I try to keep a record of recent activities for friends and family, and anybody else who cares to take a look.
Tuesday, September 21, 2010
Heritage Week
We are taking the opportunity to widen our horizons a bit and rediscover Auckland. Unfortunately the weather is rather bleak for doing so as there are many walking tours of the suburbs. Yesterday we went on one to Grafton, much of which has disappeared with the motorway. In fact I flatted there as a student in the early 1960s in a big old villa. The bathroom had a fearsome caliphont and the kitchen was built into the back verandah. I lasted a few months then went back home, before venturing overseas. Anyway we started at the Grafton Cemetery where a lot of the early settlers were buried. Over 1000 graves were removed when they built the motorway in the late 1960s Newton, not a very salubrious area, then or now.
Then over Grafton Bridge which is closed to private vehicles between 7am and 7pm and used only by buses for a quick connector ride from the city to Newmarket. If you think you sneak across in your car you will have somebody with a big candid camera photographing your number plate so you can be sent a $180 fine for doing so. It does seem a bit mean but it does make it a bit more congenial walk over without an excess of car fumes, and it speeds up bus journeys for those who use the busses a lot like me. This is the third bridge on the site - the first was a pedestrian bridge only, then Sir Arthur Myer had the other erected in 1910 at a cost of $140 000which sent the Australian contractors bankrupt as they didnt get paid until the end of the job. Last year the bridge was earthquake-proofed which we are all very pleased about after recent events in Christchurch.

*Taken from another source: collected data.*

-- ==== Sys2Proof/Laws/KeptPageStore.lean ====
section
/-! SUPPORT. What the operations of Machine/PageStore.lean keep. -/

namespace Sys2Proof.Machine

variable {a s : State}

theorem State.setInfo_kept (h : Kept a s) {ppn v} : Kept a (State.setInfo s ppn v) := by
  unfold State.setInfo
  exact State.stN_kept h

theorem State.setPoison_kept (h : Kept a s) {ppn v} : Kept a (State.setPoison s ppn v) := by
  unfold State.setPoison
  extract_lets -merge -underBinder +onlyGivenNames i1
  exact State.setInfo_kept h

theorem State.setRef_kept (h : Kept a s) {ppn ref} : Kept a (State.setRef s ppn ref) := by
  unfold State.setRef
  extract_lets -merge -underBinder +onlyGivenNames i1
  exact State.setInfo_kept h

theorem State.setPin_kept (h : Kept a s) {ppn pin} : Kept a (State.setPin s ppn pin) := by
  unfold State.setPin
  extract_lets -merge -underBinder +onlyGivenNames i1
  exact State.setInfo_kept h

theorem State.pushFree_kept (h : Kept a s) {ppn} : Kept a (State.pushFree s ppn) := by
  unfold State.pushFree
  refine ite_of (P := Kept a) (fun _ => ?_) (fun _ => ?_)
  · refine State.wr_kept ?_
    refine State.setInfo_kept ?_
    apply Kept.keepF h; exact fun _ => rfl
  · extract_lets -merge -underBinder +onlyGivenNames f1
    have hf1 : Kept a f1.2 := State.free_kept h
    clear_value f1
    extract_lets -merge -underBinder +onlyGivenNames s2
    have hs2 : Kept a s2 := hf1
    clear_value s2
    extract_lets -merge -underBinder +onlyGivenNames n3
    refine ite_of (P := Kept a) (fun _ => ?_) (fun _ => ?_)
    · extract_lets -merge -underBinder +onlyGivenNames s4
      have hs4 : Kept a s4 := State.setInfo_kept hs2
      clear_value s4
      extract_lets -merge -underBinder +onlyGivenNames s5
      have hs5 : Kept a s5 := State.setInfo_kept hs4
      clear_value s5
      refine State.wr_kept ?_
      apply Kept.keepF hs5; exact fun _ => rfl
    · extract_lets -merge -underBinder +onlyGivenNames s6
      have hs6 : Kept a s6 := State.setInfo_kept hs2
      clear_value s6
      refine State.wr_kept ?_
      apply Kept.keepF hs6; exact fun _ => rfl

theorem State.takePage_kept (h : Kept a s) {res} : Kept a (State.takePage s res).2 := by
  unfold State.takePage
  extract_lets -merge -underBinder +onlyGivenNames p1 src2 s3
  have hs3 : Kept a s3 := by
    unfold s3
    unfold src2 p1; apply Kept.keepF h; exact fun _ => rfl
  clear_value s3
  extract_lets -merge -underBinder +onlyGivenNames s4
  have hs4 : Kept a s4 := State.setInfo_kept hs3
  clear_value s4
  exact snd_mk (P := Kept a) (State.wrs_kept hs4)

theorem State.psDone_kept (h : Kept a s) {op status} : Kept a (State.psDone s op status) := by
  unfold State.psDone
  exact State.wrs_kept h

theorem State.psArg_kept (h : Kept a s) {arg} : Kept a (State.psArg s arg) := by
  unfold State.psArg
  exact State.wr_kept h

theorem State.psAlloc_kept (h : Kept a s) {res} : Kept a (State.psAlloc s res) := by
  unfold State.psAlloc
  refine ite_of (P := Kept a) (fun _ => ?_) (fun _ => ?_)
  · exact State.psDone_kept h
  · extract_lets -merge -underBinder +onlyGivenNames r1
    have hr1 : Kept a r1.2 := State.takePage_kept h
    clear_value r1
    exact State.wr_kept (State.psDone_kept hr1)

theorem State.psInit_kept (h : Kept a s) : Kept a (State.psInit s) := by
  unfold State.psInit
  refine ite_of (P := Kept a) (fun _ => ?_) (fun _ => ?_)
  · exact State.psDone_kept h
  · extract_lets -merge -underBinder +onlyGivenNames n1 s2
    have hs2 : Kept a s2 := by
      unfold s2
      refine foldl_of (P := Kept a) ?_ (fun _ _ k3 => ?_)
      · exact h
      · exact State.setInfo_kept k3
    clear_value s2
    extract_lets -merge -underBinder +onlyGivenNames src4 s5
    have hs5 : Kept a s5 := by
      unfold s5
      unfold src4; apply Kept.keepF hs2; exact fun _ => rfl
    clear_value s5
    exact State.psDone_kept (State.wrs_kept hs5)

theorem execPsInit_kept (h : Kept a s) : ResKept a (execPsInit s) := by
  unfold execPsInit
  exact ResKept.next (State.psInit_kept h)

theorem execPsAlloc_kept (h : Kept a s) {res} : ResKept a (execPsAlloc res s) := by
  unfold execPsAlloc
  exact ResKept.next (State.psAlloc_kept (State.wr_kept h))

theorem State.psShare_kept (h : Kept a s) {arg} : Kept a (State.psShare s arg) := by
  unfold State.psShare
  extract_lets -merge -underBinder +onlyGivenNames i1
  refine ite_of (P := Kept a) (fun _ => ?_) (fun _ => ?_)
  · exact State.psDone_kept h
  · extract_lets -merge -underBinder +onlyGivenNames s2
    have hs2 : Kept a s2 := State.setInfo_kept h
    clear_value s2
    extract_lets -merge -underBinder +onlyGivenNames s3
    have hs3 : Kept a s3 := by
      unfold s3
      refine ite_of (P := Kept a) (fun _ => ?_) (fun _ => ?_)
      · exact State.wrs_kept hs2
      · exact hs2
    clear_value s3
    exact State.psDone_kept hs3

theorem execPsShare_kept (h : Kept a s) {arg} : ResKept a (execPsShare arg s) := by
  unfold execPsShare
  exact ResKept.next (State.psShare_kept (State.psArg_kept h))

theorem State.dropRef_kept (h : Kept a s) {ppn} : Kept a (State.dropRef s ppn) := by
  unfold State.dropRef
  extract_lets -merge -underBinder +onlyGivenNames i1
  refine ite_of (P := Kept a) (fun _ => ?_) (fun _ => ?_)
  · exact State.wrs_kept (State.setInfo_kept h)
  · exact State.setRef_kept h

theorem State.psFree_kept (h : Kept a s) {arg} : Kept a (State.psFree s arg) := by
  unfold State.psFree
  refine ite_of (P := Kept a) (fun _ => ?_) (fun _ => ?_)
  · exact State.psDone_kept h
  · exact State.psDone_kept (State.dropRef_kept h)

theorem execPsFree_kept (h : Kept a s) {arg} : ResKept a (execPsFree arg s) := by
  unfold execPsFree
  exact ResKept.next (State.psFree_kept (State.psArg_kept h))

theorem State.psReserve_kept (h : Kept a s) {arg} : Kept a (State.psReserve s arg) := by
  unfold State.psReserve
  refine ite_of (P := Kept a) (fun _ => ?_) (fun _ => ?_)
  · exact State.psDone_kept h
  · exact State.psDone_kept (State.wr_kept h)

theorem execPsReserve_kept (h : Kept a s) {arg} : ResKept a (execPsReserve arg s) := by
  unfold execPsReserve
  exact ResKept.next (State.psReserve_kept (State.psArg_kept h))

theorem State.psUnreserve_kept (h : Kept a s) {arg} : Kept a (State.psUnreserve s arg) := by
  unfold State.psUnreserve
  refine ite_of (P := Kept a) (fun _ => ?_) (fun _ => ?_)
  · exact State.psDone_kept h
  · exact State.psDone_kept (State.wr_kept h)

theorem execPsUnreserve_kept (h : Kept a s) {arg} : ResKept a (execPsUnreserve arg s) := by
  unfold execPsUnreserve
  exact ResKept.next (State.psUnreserve_kept (State.psArg_kept h))

theorem State.psPoison_kept (h : Kept a s) {arg v} : Kept a (State.psPoison s arg v) := by
  unfold State.psPoison
  extract_lets -merge -underBinder +onlyGivenNames op1
  refine ite_of (P := Kept a) (fun _ => ?_) (fun _ => ?_)
  · exact State.psDone_kept (State.setPoison_kept h)
  · exact State.psDone_kept h

theorem execPsPoison_kept (h : Kept a s) {arg} : ResKept a (execPsPoison arg s) := by
  unfold execPsPoison
  exact ResKept.next (State.psPoison_kept (State.psArg_kept h))

theorem execPsUnpoison_kept (h : Kept a s) {arg} : ResKept a (execPsUnpoison arg s) := by
  unfold execPsUnpoison
  exact ResKept.next (State.psPoison_kept (State.psArg_kept h))

theorem State.onAtt_kept (h : Kept a s) {t f} : Kept a (State.onAtt s t f) := by
  unfold State.onAtt
  exact Kept.setAtts h (KMap.canonical_set _ _ _ _)

theorem State.labDrop_kept (h : Kept a s) {f} : Kept a (State.labDrop s f) := by
  unfold State.labDrop
  refine foldl_of (P := Kept a) ?_ (fun _ _ k1 => ?_)
  · exact h
  · exact State.onAtt_kept k1

theorem execPsInvalidate_kept (h : Kept a s) {all seq} : ResKept a (execPsInvalidate all seq s) := by
  unfold execPsInvalidate
  exact ResKept.next (State.labDrop_kept h)

theorem State.frameWrite_kept (h : Kept a s) {t f w fill inval} : Kept a (State.frameWrite s t f w fill inval) := by
  unfold State.frameWrite
  extract_lets -merge -underBinder +onlyGivenNames ppn1 s2
  have hs2 : Kept a s2 := by
    unfold s2
    refine ite_of (P := Kept a) (fun _ => ?_) (fun _ => ?_)
    · exact State.wr_kept h
    · exact h
  clear_value s2
  refine ite_of (P := Kept a) (fun _ => ?_) (fun _ => ?_)
  · exact State.wr_kept hs2
  · refine ite_of (P := Kept a) (fun _ => ?_) (fun _ => ?_)
    · refine ite_of (P := Kept a) (fun _ => ?_) (fun _ => ?_)
      · exact hs2
      · exact State.wrs_kept hs2
    · refine ite_of (P := Kept a) (fun _ => ?_) (fun _ => ?_)
      · exact State.wrs_kept hs2
      · exact hs2

theorem State.frameFill_kept (h : Kept a s) {t f w} : Kept a (State.frameFill s t f w) := by
  unfold State.frameFill
  exact State.frameWrite_kept h

theorem execFrameFill_kept (h : Kept a s) {t f w} : ResKept a (execFrameFill t f w s) := by
  unfold execFrameFill
  exact ResKept.next (State.frameFill_kept h)

theorem State.frameInval_kept (h : Kept a s) {t f w} : Kept a (State.frameInval s t f w) := by
  unfold State.frameInval
  exact State.frameWrite_kept h

theorem execFrameInvalidate_kept (h : Kept a s) {t f w} : ResKept a (execFrameInvalidate t f w s) := by
  unfold execFrameInvalidate
  exact ResKept.next (State.frameInval_kept h)

theorem State.frameDone_kept (h : Kept a s) {t f} : Kept a (State.frameDone s t f) := by
  unfold State.frameDone
  refine ite_of (P := Kept a) (fun _ => ?_) (fun _ => ?_)
  · exact h
  · extract_lets -merge -underBinder +onlyGivenNames ppn1 s2
    have hs2 : Kept a s2 := State.wr_kept h
    clear_value s2
    extract_lets -merge -underBinder +onlyGivenNames r3
    have hr3 : Kept a r3.2 := State.dramRead_kept hs2
    clear_value r3
    refine ite_of (P := Kept a) (fun _ => ?_) (fun _ => ?_)
    · exact State.setPoison_kept hr3
    · exact State.wr_kept (State.clearMarks_kept (State.st_kept hr3))

theorem execFrameFillDone_kept (h : Kept a s) {t f} : ResKept a (execFrameFillDone t f s) := by
  unfold execFrameFillDone
  exact ResKept.next (State.frameDone_kept h)

theorem State.dropFrames_kept (h : Kept a s) {ppn} : Kept a (State.dropFrames s ppn) := by
  unfold State.dropFrames
  refine foldl_of (P := Kept a) ?_ (fun _ _ k1 => ?_)
  · exact h
  · refine foldl_of (P := Kept a) ?_ (fun _ _ k2 => ?_)
    · exact k1
    · refine ite_of (P := Kept a) (fun _ => ?_) (fun _ => ?_)
      · exact State.wrs_kept k2
      · exact k2

theorem State.pin_kept (h : Kept a s) {step seq ppn} : Kept a (State.pin s step seq ppn) := by
  unfold State.pin
  refine ite_of (P := Kept a) (fun _ => ?_) (fun _ => ?_)
  · exact h
  · refine State.setPin_kept ?_
    apply Kept.keepF h; exact fun _ => rfl

theorem State.unpinStep_kept (h : Kept a s) {step mine} : Kept a (State.unpinStep s step mine) := by
  unfold State.unpinStep
  extract_lets -merge -underBinder +onlyGivenNames s1
  have hs1 : Kept a s1 := by
    unfold s1
    refine foldl_of (P := Kept a) ?_ (fun _ _ k2 => ?_)
    · exact h
    · exact State.setPin_kept k2
  clear_value s1
  apply Kept.keepF hs1; exact fun _ => rfl

theorem State.psReclaim_kept (h : Kept a s) : Kept a (State.psReclaim s) := by
  unfold State.psReclaim
  refine ite_of (P := Kept a) (fun _ => ?_) (fun _ => ?_)
  · exact h
  · refine foldl_of (P := Kept a) ?_ (fun _ _ k1 => ?_)
    · exact h
    · extract_lets -merge -underBinder +onlyGivenNames i2
      refine ite_of (P := Kept a) (fun _ => ?_) (fun _ => ?_)
      · exact State.wr_kept (State.pushFree_kept (State.dropFrames_kept k1))
      · exact k1

end Sys2Proof.Machine
end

Then on we went to Auckland Hospital with unremarkable architecture. No traces whatsoever of the old buildings some of which I have in memory, However it is good to have a new big hospital within a couple of kms from home should we ever need it.
On to the Domain entrance with its fancy gates - one large with a nude statue of an actual athlete from the 1930s, which caused a huge uproar when it was erected, without figleaf. I must say being so high up therfe is not much to see anyway but we were told they had train trips from Hamilton in the early days for people to some and see for themselves. The second gate post is much smaller and just has a swan on it! Once bitten twice shy.
From there to Outhwaite Park, where the Outhwaite family lived in a very grand house. He was English, she was French and was friend and benefactor of Suzanne Aubert and her work as I read in her letters and biography.
The last section of the tour took us to some of the residential streets tucked away behind busy thoroughfares, not in such a good state of repair as in Ponsonby.